> ASSIGNMENT
Print exactly the lines below between the line holding "2w (R197). -/" and the line holding "engines, tables -/", inclusive, and nothing more.

(Saved entries)
____________
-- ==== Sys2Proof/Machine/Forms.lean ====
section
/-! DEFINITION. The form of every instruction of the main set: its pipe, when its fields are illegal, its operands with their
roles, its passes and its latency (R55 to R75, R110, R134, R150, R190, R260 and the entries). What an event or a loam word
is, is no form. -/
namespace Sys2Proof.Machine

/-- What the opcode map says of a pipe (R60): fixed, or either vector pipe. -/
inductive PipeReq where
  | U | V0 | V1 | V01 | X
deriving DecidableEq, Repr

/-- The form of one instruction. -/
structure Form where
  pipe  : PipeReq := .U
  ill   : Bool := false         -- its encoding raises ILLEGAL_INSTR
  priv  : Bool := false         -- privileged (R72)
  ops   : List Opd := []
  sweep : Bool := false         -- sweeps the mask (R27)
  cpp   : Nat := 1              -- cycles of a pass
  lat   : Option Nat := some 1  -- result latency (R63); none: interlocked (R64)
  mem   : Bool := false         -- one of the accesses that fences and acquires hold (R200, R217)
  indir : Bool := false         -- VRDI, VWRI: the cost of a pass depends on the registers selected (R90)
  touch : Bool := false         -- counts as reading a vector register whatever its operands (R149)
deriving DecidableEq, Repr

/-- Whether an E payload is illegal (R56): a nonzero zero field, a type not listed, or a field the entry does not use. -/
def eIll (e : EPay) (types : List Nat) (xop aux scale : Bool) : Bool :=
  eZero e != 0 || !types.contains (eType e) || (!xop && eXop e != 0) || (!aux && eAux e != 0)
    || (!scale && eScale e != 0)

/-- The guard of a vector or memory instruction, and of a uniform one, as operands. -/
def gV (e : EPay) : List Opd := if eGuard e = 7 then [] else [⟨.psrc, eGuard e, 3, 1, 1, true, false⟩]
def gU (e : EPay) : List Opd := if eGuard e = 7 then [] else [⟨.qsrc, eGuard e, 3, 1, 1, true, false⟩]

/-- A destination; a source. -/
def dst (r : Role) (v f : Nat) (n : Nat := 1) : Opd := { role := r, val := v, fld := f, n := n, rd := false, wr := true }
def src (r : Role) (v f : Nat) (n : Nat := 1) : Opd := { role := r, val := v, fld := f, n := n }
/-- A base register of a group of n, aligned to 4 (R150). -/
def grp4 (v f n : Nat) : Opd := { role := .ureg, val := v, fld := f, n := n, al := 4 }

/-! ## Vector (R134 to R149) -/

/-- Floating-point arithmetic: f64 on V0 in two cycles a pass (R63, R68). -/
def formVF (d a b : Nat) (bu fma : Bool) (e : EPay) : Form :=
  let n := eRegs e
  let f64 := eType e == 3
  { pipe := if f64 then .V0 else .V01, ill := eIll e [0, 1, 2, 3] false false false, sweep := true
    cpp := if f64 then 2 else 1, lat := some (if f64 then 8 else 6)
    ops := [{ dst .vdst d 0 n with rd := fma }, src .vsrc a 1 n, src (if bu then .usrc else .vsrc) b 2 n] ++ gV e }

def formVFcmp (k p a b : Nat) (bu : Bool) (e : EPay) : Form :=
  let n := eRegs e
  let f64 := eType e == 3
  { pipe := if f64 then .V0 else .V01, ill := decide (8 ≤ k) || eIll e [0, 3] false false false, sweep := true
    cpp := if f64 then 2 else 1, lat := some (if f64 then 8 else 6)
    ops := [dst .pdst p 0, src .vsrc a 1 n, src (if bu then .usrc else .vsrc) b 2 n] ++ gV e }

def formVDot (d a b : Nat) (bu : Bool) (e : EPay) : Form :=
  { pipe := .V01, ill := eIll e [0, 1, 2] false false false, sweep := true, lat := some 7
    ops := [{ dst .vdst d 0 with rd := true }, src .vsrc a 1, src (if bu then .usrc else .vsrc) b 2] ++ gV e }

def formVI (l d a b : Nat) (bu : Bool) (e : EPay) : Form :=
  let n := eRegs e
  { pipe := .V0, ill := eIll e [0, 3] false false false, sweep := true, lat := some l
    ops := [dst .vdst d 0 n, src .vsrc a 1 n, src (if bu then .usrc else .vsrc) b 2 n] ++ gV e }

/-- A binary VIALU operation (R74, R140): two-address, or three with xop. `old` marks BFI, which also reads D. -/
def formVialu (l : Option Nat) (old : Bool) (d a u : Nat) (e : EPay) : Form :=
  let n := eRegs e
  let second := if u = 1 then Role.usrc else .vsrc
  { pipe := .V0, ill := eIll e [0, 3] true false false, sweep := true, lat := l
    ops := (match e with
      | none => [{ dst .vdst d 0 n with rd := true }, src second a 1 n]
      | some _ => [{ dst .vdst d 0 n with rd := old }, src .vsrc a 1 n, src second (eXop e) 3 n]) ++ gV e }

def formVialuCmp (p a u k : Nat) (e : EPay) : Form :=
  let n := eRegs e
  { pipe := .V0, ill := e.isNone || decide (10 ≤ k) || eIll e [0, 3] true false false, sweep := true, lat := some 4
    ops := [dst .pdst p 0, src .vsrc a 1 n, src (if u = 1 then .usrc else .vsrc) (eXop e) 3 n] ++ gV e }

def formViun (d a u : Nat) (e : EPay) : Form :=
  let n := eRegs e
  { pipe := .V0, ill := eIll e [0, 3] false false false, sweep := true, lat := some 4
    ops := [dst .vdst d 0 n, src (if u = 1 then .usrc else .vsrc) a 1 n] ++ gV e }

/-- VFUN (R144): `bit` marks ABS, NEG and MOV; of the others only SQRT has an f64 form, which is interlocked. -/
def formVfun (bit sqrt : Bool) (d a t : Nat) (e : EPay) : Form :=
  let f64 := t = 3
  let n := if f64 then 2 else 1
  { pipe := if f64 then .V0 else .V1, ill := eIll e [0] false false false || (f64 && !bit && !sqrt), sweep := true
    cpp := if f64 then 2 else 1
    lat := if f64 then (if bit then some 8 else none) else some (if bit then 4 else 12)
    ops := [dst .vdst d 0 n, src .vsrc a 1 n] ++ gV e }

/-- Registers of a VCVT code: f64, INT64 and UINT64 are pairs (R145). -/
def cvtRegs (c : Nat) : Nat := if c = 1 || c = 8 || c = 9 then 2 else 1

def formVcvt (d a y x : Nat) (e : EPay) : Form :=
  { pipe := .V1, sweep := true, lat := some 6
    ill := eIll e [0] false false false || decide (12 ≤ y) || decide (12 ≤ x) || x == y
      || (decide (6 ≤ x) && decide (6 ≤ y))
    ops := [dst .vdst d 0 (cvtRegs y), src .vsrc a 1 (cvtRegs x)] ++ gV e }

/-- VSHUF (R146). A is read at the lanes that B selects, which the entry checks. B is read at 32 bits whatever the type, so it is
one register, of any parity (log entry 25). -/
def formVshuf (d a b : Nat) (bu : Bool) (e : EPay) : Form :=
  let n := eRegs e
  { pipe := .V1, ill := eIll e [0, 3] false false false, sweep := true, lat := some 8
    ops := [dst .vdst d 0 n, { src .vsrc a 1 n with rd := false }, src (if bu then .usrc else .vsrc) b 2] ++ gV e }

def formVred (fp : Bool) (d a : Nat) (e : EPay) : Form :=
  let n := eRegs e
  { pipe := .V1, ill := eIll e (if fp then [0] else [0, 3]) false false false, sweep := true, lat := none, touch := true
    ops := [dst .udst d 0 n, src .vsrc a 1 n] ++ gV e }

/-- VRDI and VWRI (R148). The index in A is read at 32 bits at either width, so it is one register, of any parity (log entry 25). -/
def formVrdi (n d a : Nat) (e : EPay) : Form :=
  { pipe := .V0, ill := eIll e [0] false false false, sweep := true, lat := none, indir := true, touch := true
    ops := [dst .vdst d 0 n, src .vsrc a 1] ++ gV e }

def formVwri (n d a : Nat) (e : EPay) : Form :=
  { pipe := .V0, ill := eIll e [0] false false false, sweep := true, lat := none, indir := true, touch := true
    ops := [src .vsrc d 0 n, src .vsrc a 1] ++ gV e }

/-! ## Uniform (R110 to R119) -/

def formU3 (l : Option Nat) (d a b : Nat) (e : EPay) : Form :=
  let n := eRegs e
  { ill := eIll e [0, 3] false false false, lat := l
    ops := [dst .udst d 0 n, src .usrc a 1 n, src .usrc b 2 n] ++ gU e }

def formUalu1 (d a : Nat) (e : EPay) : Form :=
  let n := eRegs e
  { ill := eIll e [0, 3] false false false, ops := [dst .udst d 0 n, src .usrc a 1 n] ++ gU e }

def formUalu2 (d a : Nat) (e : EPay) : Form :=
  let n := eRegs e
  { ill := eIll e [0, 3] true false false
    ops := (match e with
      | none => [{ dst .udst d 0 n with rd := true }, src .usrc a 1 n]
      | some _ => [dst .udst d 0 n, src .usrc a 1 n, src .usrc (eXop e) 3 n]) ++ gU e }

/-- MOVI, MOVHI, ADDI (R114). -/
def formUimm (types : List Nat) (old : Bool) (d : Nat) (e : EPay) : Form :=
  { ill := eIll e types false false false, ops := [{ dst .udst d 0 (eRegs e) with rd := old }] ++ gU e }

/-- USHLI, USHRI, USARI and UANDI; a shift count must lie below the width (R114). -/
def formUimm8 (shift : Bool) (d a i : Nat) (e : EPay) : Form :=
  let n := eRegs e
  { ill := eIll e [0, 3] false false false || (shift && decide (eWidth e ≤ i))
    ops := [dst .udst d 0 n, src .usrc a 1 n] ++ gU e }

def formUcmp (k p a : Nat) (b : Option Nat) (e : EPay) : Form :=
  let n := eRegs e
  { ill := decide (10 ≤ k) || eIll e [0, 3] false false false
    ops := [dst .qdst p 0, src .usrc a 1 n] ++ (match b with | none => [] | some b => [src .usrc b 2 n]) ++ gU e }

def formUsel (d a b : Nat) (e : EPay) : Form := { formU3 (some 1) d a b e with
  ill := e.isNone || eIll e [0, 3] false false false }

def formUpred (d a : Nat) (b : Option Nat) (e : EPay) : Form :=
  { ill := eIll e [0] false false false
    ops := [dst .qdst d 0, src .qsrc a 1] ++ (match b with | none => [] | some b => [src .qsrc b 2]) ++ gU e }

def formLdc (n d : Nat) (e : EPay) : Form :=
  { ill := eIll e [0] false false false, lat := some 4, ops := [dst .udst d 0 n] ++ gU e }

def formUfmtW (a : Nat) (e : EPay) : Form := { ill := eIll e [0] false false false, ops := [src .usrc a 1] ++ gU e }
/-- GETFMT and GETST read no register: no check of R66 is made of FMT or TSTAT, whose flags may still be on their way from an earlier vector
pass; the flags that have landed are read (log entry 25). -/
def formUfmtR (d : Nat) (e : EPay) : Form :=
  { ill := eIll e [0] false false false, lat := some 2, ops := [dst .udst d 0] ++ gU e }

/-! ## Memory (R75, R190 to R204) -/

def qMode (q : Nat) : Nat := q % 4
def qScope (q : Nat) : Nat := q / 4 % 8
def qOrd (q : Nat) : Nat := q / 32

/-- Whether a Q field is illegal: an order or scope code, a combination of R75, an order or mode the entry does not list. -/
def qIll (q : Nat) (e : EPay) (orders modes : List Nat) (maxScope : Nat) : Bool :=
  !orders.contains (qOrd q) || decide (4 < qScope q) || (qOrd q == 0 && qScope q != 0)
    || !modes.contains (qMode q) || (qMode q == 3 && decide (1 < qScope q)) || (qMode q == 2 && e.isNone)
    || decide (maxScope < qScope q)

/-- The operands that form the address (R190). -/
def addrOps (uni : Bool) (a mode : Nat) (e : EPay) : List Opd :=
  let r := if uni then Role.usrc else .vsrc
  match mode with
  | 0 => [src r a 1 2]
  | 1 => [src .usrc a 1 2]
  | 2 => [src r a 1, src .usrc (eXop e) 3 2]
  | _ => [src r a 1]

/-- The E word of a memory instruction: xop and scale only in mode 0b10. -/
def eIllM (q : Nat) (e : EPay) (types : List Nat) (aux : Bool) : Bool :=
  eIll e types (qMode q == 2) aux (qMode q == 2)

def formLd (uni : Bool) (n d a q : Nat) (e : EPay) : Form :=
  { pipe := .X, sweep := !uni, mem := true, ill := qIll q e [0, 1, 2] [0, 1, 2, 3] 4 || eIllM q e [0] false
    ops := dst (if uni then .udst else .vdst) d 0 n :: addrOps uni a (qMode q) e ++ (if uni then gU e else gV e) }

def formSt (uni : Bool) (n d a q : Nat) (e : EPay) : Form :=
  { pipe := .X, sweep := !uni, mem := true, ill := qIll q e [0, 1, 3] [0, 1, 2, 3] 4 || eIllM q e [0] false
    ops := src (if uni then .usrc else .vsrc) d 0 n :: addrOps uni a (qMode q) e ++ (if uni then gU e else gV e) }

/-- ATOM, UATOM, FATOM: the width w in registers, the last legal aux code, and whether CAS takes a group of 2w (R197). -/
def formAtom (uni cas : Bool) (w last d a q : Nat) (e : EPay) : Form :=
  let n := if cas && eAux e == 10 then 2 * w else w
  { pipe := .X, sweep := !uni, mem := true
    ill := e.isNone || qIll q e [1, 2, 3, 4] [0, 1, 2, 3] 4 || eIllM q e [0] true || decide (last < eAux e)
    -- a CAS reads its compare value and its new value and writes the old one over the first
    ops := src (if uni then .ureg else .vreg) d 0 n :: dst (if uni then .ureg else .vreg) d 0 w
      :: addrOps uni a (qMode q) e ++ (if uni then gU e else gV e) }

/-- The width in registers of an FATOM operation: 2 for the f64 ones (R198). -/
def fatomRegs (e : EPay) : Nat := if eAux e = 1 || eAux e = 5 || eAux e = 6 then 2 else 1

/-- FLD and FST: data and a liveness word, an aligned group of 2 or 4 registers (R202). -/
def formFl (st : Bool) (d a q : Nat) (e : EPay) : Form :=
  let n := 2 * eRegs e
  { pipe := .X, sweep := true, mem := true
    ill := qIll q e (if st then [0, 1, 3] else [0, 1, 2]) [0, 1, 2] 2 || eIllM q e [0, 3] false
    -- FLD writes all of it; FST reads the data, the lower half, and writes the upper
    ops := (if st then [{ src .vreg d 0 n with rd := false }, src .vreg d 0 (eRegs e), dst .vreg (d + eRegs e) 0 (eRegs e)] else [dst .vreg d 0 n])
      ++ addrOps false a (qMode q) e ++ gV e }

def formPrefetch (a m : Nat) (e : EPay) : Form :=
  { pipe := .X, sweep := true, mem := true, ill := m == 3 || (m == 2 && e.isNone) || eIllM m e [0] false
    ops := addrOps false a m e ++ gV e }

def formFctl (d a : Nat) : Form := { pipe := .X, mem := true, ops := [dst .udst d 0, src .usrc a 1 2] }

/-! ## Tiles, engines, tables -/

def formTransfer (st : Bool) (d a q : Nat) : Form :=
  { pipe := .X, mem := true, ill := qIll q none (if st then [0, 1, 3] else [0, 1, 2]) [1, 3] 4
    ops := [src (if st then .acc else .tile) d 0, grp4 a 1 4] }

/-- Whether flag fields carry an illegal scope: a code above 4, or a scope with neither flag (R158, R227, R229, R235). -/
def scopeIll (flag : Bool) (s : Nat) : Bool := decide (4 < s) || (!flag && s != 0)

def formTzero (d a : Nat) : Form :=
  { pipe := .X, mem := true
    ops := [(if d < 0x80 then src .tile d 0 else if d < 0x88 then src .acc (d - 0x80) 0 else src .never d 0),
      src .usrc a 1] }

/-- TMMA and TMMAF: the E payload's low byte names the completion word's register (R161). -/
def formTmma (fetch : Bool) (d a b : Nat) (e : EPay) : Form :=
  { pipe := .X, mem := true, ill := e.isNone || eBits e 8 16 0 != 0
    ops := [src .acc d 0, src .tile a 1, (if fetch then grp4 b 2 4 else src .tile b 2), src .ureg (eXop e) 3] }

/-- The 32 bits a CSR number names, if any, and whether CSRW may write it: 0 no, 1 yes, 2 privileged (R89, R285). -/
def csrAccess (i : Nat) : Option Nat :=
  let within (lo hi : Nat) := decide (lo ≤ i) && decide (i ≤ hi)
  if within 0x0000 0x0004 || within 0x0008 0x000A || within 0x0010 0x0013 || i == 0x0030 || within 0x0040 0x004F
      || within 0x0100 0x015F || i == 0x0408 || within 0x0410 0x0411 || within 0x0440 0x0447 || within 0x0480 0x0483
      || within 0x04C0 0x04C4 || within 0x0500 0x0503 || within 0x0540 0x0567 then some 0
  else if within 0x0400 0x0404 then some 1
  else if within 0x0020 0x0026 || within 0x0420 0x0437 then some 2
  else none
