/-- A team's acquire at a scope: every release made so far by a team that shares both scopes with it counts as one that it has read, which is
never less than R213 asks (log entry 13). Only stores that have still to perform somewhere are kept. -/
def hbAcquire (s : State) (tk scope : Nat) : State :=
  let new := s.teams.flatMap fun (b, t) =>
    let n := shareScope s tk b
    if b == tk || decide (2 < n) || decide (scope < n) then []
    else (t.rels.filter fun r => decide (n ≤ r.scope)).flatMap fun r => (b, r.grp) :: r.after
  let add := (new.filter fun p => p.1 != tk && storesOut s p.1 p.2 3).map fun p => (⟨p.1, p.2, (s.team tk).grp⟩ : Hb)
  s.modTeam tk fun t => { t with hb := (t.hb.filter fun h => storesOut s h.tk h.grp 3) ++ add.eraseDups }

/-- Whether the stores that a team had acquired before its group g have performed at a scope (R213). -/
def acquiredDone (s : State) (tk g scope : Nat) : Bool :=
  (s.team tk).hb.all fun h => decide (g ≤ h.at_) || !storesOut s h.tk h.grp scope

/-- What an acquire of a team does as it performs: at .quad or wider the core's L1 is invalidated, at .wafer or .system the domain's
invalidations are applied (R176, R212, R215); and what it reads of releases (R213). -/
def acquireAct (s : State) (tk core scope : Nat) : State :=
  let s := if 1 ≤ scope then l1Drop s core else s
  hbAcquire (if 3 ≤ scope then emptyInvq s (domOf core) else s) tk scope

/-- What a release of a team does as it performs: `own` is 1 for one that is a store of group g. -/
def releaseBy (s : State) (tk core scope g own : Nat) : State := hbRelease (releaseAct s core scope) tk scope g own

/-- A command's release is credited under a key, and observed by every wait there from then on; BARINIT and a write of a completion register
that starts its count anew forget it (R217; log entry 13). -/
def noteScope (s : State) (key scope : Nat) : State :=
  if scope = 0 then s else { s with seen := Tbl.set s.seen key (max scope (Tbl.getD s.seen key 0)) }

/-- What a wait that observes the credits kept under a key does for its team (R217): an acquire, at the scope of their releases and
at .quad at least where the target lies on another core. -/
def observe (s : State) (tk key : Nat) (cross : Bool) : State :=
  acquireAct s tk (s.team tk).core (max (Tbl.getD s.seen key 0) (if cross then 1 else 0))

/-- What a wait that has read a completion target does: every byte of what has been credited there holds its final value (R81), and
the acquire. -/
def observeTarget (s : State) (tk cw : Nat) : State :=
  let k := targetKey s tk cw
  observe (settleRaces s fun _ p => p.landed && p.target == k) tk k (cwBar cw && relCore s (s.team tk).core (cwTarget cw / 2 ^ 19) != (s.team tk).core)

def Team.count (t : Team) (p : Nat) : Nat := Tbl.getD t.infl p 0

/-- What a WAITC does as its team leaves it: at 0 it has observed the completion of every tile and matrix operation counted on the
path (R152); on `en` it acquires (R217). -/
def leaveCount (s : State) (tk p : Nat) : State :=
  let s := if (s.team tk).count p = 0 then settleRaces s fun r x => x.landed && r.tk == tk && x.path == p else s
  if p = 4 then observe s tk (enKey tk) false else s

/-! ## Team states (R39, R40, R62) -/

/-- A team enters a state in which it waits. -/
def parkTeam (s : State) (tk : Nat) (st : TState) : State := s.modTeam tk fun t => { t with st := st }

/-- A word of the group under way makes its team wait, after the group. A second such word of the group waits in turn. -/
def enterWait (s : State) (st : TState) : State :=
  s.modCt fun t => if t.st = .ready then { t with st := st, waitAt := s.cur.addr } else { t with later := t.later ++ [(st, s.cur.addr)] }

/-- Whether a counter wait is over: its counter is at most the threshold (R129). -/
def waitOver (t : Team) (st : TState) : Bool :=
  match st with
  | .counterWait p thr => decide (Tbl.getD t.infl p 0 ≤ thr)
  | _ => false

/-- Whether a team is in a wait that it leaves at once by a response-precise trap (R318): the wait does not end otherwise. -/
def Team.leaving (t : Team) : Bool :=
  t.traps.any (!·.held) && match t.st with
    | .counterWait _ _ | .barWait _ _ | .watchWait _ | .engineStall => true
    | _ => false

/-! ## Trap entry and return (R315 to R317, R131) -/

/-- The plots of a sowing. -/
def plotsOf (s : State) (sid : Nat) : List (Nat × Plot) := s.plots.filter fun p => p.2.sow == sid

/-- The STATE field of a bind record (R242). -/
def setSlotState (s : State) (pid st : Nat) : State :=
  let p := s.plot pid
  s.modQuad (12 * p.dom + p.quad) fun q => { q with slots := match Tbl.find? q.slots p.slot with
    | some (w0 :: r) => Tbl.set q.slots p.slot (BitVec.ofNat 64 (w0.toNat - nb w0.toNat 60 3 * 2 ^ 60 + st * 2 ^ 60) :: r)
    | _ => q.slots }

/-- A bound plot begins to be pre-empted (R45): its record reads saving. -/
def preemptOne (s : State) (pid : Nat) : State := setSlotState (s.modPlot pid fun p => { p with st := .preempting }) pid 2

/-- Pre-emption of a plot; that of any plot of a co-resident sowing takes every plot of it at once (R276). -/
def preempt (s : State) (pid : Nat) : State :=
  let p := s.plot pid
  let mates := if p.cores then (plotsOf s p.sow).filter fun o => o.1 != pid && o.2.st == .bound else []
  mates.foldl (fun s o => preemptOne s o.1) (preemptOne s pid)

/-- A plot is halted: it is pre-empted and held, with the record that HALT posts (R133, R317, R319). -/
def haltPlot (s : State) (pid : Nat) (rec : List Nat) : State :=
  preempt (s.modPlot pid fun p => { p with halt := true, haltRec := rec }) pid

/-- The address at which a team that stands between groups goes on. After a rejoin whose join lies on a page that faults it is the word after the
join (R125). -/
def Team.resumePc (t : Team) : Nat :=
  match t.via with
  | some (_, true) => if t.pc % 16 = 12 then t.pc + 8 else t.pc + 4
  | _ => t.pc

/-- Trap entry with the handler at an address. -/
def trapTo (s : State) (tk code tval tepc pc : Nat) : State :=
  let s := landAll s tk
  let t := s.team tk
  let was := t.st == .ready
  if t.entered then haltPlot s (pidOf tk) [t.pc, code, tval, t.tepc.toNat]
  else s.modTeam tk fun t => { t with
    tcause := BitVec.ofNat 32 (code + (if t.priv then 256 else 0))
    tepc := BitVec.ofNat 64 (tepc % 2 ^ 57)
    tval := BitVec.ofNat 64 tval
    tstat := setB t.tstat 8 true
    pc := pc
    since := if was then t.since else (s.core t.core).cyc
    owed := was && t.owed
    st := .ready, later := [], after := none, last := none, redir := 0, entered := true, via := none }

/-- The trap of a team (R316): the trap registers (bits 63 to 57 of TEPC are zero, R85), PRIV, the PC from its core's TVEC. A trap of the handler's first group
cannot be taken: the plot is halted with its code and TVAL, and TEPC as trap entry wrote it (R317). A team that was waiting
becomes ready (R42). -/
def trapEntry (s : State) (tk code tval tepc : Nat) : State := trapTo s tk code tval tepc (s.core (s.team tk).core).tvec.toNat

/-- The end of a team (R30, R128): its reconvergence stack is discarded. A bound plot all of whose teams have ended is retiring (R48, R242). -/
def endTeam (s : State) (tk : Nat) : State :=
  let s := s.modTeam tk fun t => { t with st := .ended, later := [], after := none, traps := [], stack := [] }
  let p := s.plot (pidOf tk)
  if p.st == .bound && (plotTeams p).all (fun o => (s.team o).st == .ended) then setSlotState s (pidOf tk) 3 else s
____________
> EXERCISE RESULT
/-- ATOM, UATOM, FATOM: the width w in registers, the last legal aux code, and whether CAS takes a group of 2w (R197). -/
def formAtom (uni cas : Bool) (w last d a q : Nat) (e : EPay) : Form :=
  let n := if cas && eAux e == 10 then 2 * w else w
  { pipe := .X, sweep := !uni, mem := true
    ill := e.isNone || qIll q e [1, 2, 3, 4] [0, 1, 2, 3] 4 || eIllM q e [0] true || decide (last < eAux e)
    -- a CAS reads its compare value and its new value and writes the old one over the first
    ops := src (if uni then .ureg else .vreg) d 0 n :: dst (if uni then .ureg else .vreg) d 0 w
      :: addrOps uni a (qMode q) e ++ (if uni then gU e else gV e) }

/-- The width in registers of an FATOM operation: 2 for the f64 ones (R198). -/
def fatomRegs (e : EPay) : Nat := if eAux e = 1 || eAux e = 5 || eAux e = 6 then 2 else 1

/-- FLD and FST: data and a liveness word, an aligned group of 2 or 4 registers (R202). -/
def formFl (st : Bool) (d a q : Nat) (e : EPay) : Form :=
  let n := 2 * eRegs e
  { pipe := .X, sweep := true, mem := true
    ill := qIll q e (if st then [0, 1, 3] else [0, 1, 2]) [0, 1, 2] 2 || eIllM q e [0, 3] false
    -- FLD writes all of it; FST reads the data, the lower half, and writes the upper
    ops := (if st then [{ src .vreg d 0 n with rd := false }, src .vreg d 0 (eRegs e), dst .vreg (d + eRegs e) 0 (eRegs e)] else [dst .vreg d 0 n])
      ++ addrOps false a (qMode q) e ++ gV e }

def formPrefetch (a m : Nat) (e : EPay) : Form :=
  { pipe := .X, sweep := true, mem := true, ill := m == 3 || (m == 2 && e.isNone) || eIllM m e [0] false
    ops := addrOps false a m e ++ gV e }

def formFctl (d a : Nat) : Form := { pipe := .X, mem := true, ops := [dst .udst d 0, src .usrc a 1 2] }

/-! ## Tiles, engines, tables -/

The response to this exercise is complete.